Knox County public preschools are:
- Fair Garden Preschool
- Sam E. Hill Family Community Center

Other special schools are:
- Fort Sanders Educational Development Center, offering special education services, primarily for children of preschool age
- The Knoxville Adaptive Education Center, a special school for students with mental health needs, including three elementary, three middle, and seven high school classrooms at the school, plus similar "satellite" classrooms in other county schools
- Richard Yoakley Alternative School
- Ridgedale Alternative School
- Dr. Paul L. Kelley Volunteer Academy

== Governance ==
Knox County Schools is governed by a nine-member elected board of education and directed by a superintendent they appoint.

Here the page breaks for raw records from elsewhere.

theorem disposeTok_inv (s : State) (key : Nat) (j : Job) (i : Nat) (hinv : s.Inv) : (disposeTok s key j i).Inv := by
  unfold disposeTok
  repeat' (first
    | with_reducible assumption | with_reducible refine inv_of (setToken_mem _ _ _) ?_ | with_reducible refine inv_of (postArrival_mem _ _) ?_
    | with_reducible refine mapHeld_inv _ _ _ ?_ | with_reducible refine releaseHandoff_inv _ _ ?_ | split
    | (refine inv_iff.2 ?_; dsimp only; refine inv_iff.1 ?_) | dsimp only)

@[simp] theorem creditJob_mem (s : State) (key : Nat) (j : Job) : (creditJob s key j).mem = s.mem := by
  unfold creditJob
  repeat' (first
    | with_reducible rfl | with_reducible assumption | with_reducible refine Eq.trans (post_mem _ _ _ _ _ _ _ _) ?_
    | with_reducible refine Eq.trans (arrivalAt_mem _ _ _ _ _ _) ?_ | refine Eq.trans (arrivalAt_mem' _ _ _ _ _ _ _ _ (by assumption)) ?_
    | dsimp only | split)

@[simp] theorem hubReplay_mem (s : State) (z : Nat) : (hubReplay s z).mem = s.mem := by
  unfold hubReplay
  repeat' (first
    | with_reducible rfl | with_reducible assumption | dsimp only | split)

@[simp] theorem moveArrivals_mem (s : State) (f : Nat × Nat → Bool) (g : Nat → Nat) : (moveArrivals s f g).mem = s.mem := by
  unfold moveArrivals
  repeat' (first
    | with_reducible rfl | with_reducible assumption | dsimp only | split)

@[simp] theorem startRetrain_mem (s : State) (l : Nat) : (startRetrain s l).mem = s.mem := by
  unfold startRetrain
  repeat' (first
    | with_reducible rfl | with_reducible assumption | with_reducible refine Eq.trans (setLink_mem _ _ _) ?_
    | with_reducible refine Eq.trans (postArg_mem _ _ _ _) ?_ | with_reducible refine Eq.trans (moveArrivals_mem _ _ _) ?_ | dsimp only | split)

@[simp] theorem replay_mem (s : State) (l : Nat) (slot : Nat) : (replay s l slot).mem = s.mem := by
  unfold replay
  repeat' (first
    | with_reducible rfl | with_reducible assumption | with_reducible refine Eq.trans (setLink_mem _ _ _) ?_
    | with_reducible refine Eq.trans (postArg_mem _ _ _ _) ?_ | with_reducible refine Eq.trans (moveArrivals_mem _ _ _) ?_
    | with_reducible refine Eq.trans (startRetrain_mem _ _) ?_ | dsimp only | split)

@[simp] theorem newsIn_mem (s : State) (n : Nat) (h : Handoff) : (newsIn s n h).mem = s.mem := by
  unfold newsIn
  repeat' (first
    | with_reducible rfl | with_reducible assumption | with_reducible refine Eq.trans (setToken_mem _ _ _) ?_
    | with_reducible refine Eq.trans (orphan_mem _ _) ?_ | with_reducible refine Eq.trans (cancelShare_mem _ _) ?_
    | with_reducible refine Eq.trans (releaseShare_mem _ _) ?_ | dsimp only | split)

@[simp] theorem tokenIn_mem (s0 : State) (l : Nat) (f : Flit) : (tokenIn s0 l f).mem = s0.mem := by
  unfold tokenIn
  repeat' (first
    | with_reducible rfl | with_reducible assumption | with_reducible refine Eq.trans (setToken_mem _ _ _) ?_
    | with_reducible refine Eq.trans (sendFlit_mem _ _ _ _ _ _ _) ?_ | with_reducible refine Eq.trans (postArrival_mem _ _) ?_
    | with_reducible refine Eq.trans (newsIn_mem _ _ _) ?_ | dsimp only | split)

theorem refusedIn_inv (s : State) (p : Nat) (hinv : s.Inv) : (refusedIn s p).Inv := by
  unfold refusedIn
  repeat' (first
    | with_reducible assumption | with_reducible refine hubFault_inv _ _ _ ?_ | split | (refine inv_iff.2 ?_; dsimp only; refine inv_iff.1 ?_)
    | dsimp only)

theorem creditIn_inv (s : State) (l : Nat) (f : Flit) (hinv : s.Inv) : (creditIn s l f).Inv := by
  unfold creditIn
  repeat' (first
    | with_reducible assumption | with_reducible refine inv_of (post_mem _ _ _ _ _ _ _ _) ?_
    | with_reducible refine inv_of (sendFlit_mem _ _ _ _ _ _ _) ?_ | with_reducible refine refusedIn_inv _ _ ?_ | split
    | (refine inv_iff.2 ?_; dsimp only; refine inv_iff.1 ?_) | dsimp only)

@[simp] theorem ackFlit_mem (s : State) (l : Nat) (slot : Nat) (seq : Nat) (again : Bool) : (ackFlit s l slot seq again).mem = s.mem := by
  unfold ackFlit
  repeat' (first
    | with_reducible rfl | with_reducible assumption | with_reducible refine Eq.trans (sendFlit_mem _ _ _ _ _ _ _) ?_ | dsimp only | split)

@[simp] theorem ackIn_mem (s : State) (l : Nat) (f : Flit) : (ackIn s l f).mem = s.mem := by
  unfold ackIn
  repeat' (first
    | with_reducible rfl | with_reducible assumption | with_reducible refine Eq.trans (setLink_mem _ _ _) ?_
    | with_reducible refine Eq.trans (replay_mem _ _ _) ?_ | dsimp only | split)

theorem takeFlit_inv (s : State) (l : Nat) (f : Flit) (hinv : s.Inv) : (takeFlit s l f).Inv := by
  unfold takeFlit
  repeat' (first
    | with_reducible assumption | with_reducible refine inv_of (logRec_mem _ _ _ _ _ _ _) ?_
    | with_reducible refine inv_of (postArg_mem _ _ _ _) ?_ | with_reducible refine partialIn_inv _ _ ?_
    | with_reducible refine inv_of (tokenIn_mem _ _ _) ?_ | with_reducible refine creditIn_inv _ _ _ ?_
    | with_reducible refine inv_of (ackIn_mem _ _ _) ?_ | split | (refine inv_iff.2 ?_; dsimp only; refine inv_iff.1 ?_) | dsimp only)

@[simp] theorem loseToken_mem (s : State) (i : Nat) : (loseToken s i).mem = s.mem := by
  unfold loseToken
  repeat' (first
    | with_reducible rfl | with_reducible assumption | with_reducible refine Eq.trans (logRec_mem _ _ _ _ _ _ _) ?_
    | with_reducible refine Eq.trans (orphan_mem _ _) ?_ | dsimp only | split)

The following are serving on the Knox County Board of Education from 2024 to 2026:
- District 1: Rev. John Butler
- District 2: Ann Templeton
- District 3: Pat Ridley
- District 4: Katherine Bike
- District 5: Lauren Morgan
- District 6: Betsy Henderson
- District 7: Steve Triplett
- District 8: Travis Wright
- District 9: Kristi Kristy
- Dr. Jon Rysewyk currently serves as the Superintendent.